*WHAT THE TASK ASKS:* Copy out the data line by line exactly, from its start to the line bearing "s.saved.filter fun v", inclusive.

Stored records
/-- A saved gang's needs in a partition (R312, R340). -/
def Launch.savedNeed (l : Launch) (block gangs : Nat) : Need :=
  { l.blockNeed block with gangs := gangs, slots := 1, rows := 8 * l.packet.gangregs, spread := false }

/-- The saved gangs of a block on a die that have yet to be admitted again. -/
def State.savedOf (s : State) (launch block die : Nat) : List Saved :=
  s.saved.filter fun v => v.launch == launch && v.block == block && v.die == die && v.slot.isNone

/-- How many gangs are restored on a core with a saved one (R313): a carrier and its group; a gang with a claim of its own, by itself. -/
def State.groupSize (s : State) (v : Saved) : Nat :=
  if v.carrier then
    1 + ((s.savedOf v.launch v.block v.die).filter fun w => !w.carrier && w.group == some v.area).length
  else 1

/-- A saved gang may be put in a slot (R312, R313), with the gangs of its block that have been given slots so far: a claim goes to the core of the
allocation that it claims, a member of a carrier's group to the carrier's core, a carrier to a core where its block has no allocation, a new one
fits, and its group has room. -/
def State.slotFor (s : State) (l : Launch) (given : List (Saved × Nat)) (v : Saved) (key : Nat) : Bool :=
  let n := l.savedNeed v.block 1
  let core := coreOf key
  dieOf key == v.die && !s.resident key && !s.keptSlot key && !(given.any fun e => e.2 == key)
  && decide (1 + (given.filter fun e => partOf e.2 == partOf key).length ≤ s.partRoom n (partOf key))
  && (if v.carrier then
        (s.allocAt v.launch v.block core).isNone && s.scratchFits n core && !(given.any fun e => e.1.carrier && coreOf e.2 == core)
        && decide (s.groupSize v ≤ s.coreRoom n core)
      else match v.group with
        | some area => given.any fun e => e.1.carrier && e.1.area == area && coreOf e.2 == core
        | none => core == v.core)

/-- Slots for the saved gangs of a block (R340), one after the other: the lowest that fit. DESIGN CHOICE (assumption 65): R312 leaves the cores to the
scheduler. -/
def State.slotsFor (s : State) (l : Launch) (given : List (Saved × Nat)) : List Saved → Option (List (Saved × Nat))
  | [] => some given
  | v :: vs =>
    match ((List.range 3072).map (3072 * v.die + ·)).find? (s.slotFor l given v) with
    | some k => s.slotsFor l (given ++ [(v, k)]) vs
    | none => none

/-- Put a saved gang before those with smaller groups. -/
def State.insertSaved (s : State) (v : Saved) : List Saved → List Saved
  | [] => [v]
  | w :: ws => if s.groupSize w ≤ s.groupSize v then v :: w :: ws else w :: s.insertSaved v ws

/-- The order in which the saved gangs of a block are given slots: claims, whose cores are fixed, then carriers, those of the largest groups first, then the
members of the groups. In that order the lowest fitting slots fit all of them where any do. -/
def State.savedOrder (s : State) (vs : List Saved) : List Saved :=
  (vs.filter fun v => !v.carrier && v.group.isNone) ++ (vs.filter fun v => v.carrier).foldr s.insertSaved []
  ++ vs.filter fun v => !v.carrier && v.group.isSome

/-- The block of a saved gang is admitted whole (R322, R324, R340), this one into a slot: the slots of all of them. -/
def State.restorePlan (s : State) (l : Launch) (v : Saved) (key : Nat) : Option (List (Saved × Nat)) :=
  if s.slotFor l [] v key then s.slotsFor l [(v, key)] (s.savedOrder ((s.savedOf v.launch v.block v.die).filter fun w => w != v)) else none

/-- Where the saved gangs of a block are put, when they are (R313, R340). -/
def State.savedPlan (s : State) (l : Launch) (block die : Nat) : Option (List (Saved × Nat)) :=
  s.slotsFor l [] (s.savedOrder (s.savedOf l.num block die))

/-- The needs of the entry at the head of a queue, where it can be admitted; a saved block is admitted by the step of its restore (R312, R340). -/
def State.headNeed (s : State) (die q : Nat) (e : QueueEntry) : Option Need :=
  match e with
  | .block l b => if s.entrySpilled l die q then none else (s.launchOn l die).map fun x => x.blockNeed b
  | .phase l b _ r _ _ _ _ => if s.phaseSpilled l die r then none else (s.launchOn l die).map fun x => x.phaseNeed b
  | .saved l b => (s.launchOn l die).map fun x => x.savedNeed b (s.savedOf l b die).length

*SOLUTION:*
/-- A saved gang's needs in a partition (R312, R340). -/
def Launch.savedNeed (l : Launch) (block gangs : Nat) : Need :=
  { l.blockNeed block with gangs := gangs, slots := 1, rows := 8 * l.packet.gangregs, spread := false }

/-- The saved gangs of a block on a die that have yet to be admitted again. -/
def State.savedOf (s : State) (launch block die : Nat) : List Saved :=
  s.saved.filter fun v => v.launch == launch && v.block == block && v.die == die && v.slot.isNone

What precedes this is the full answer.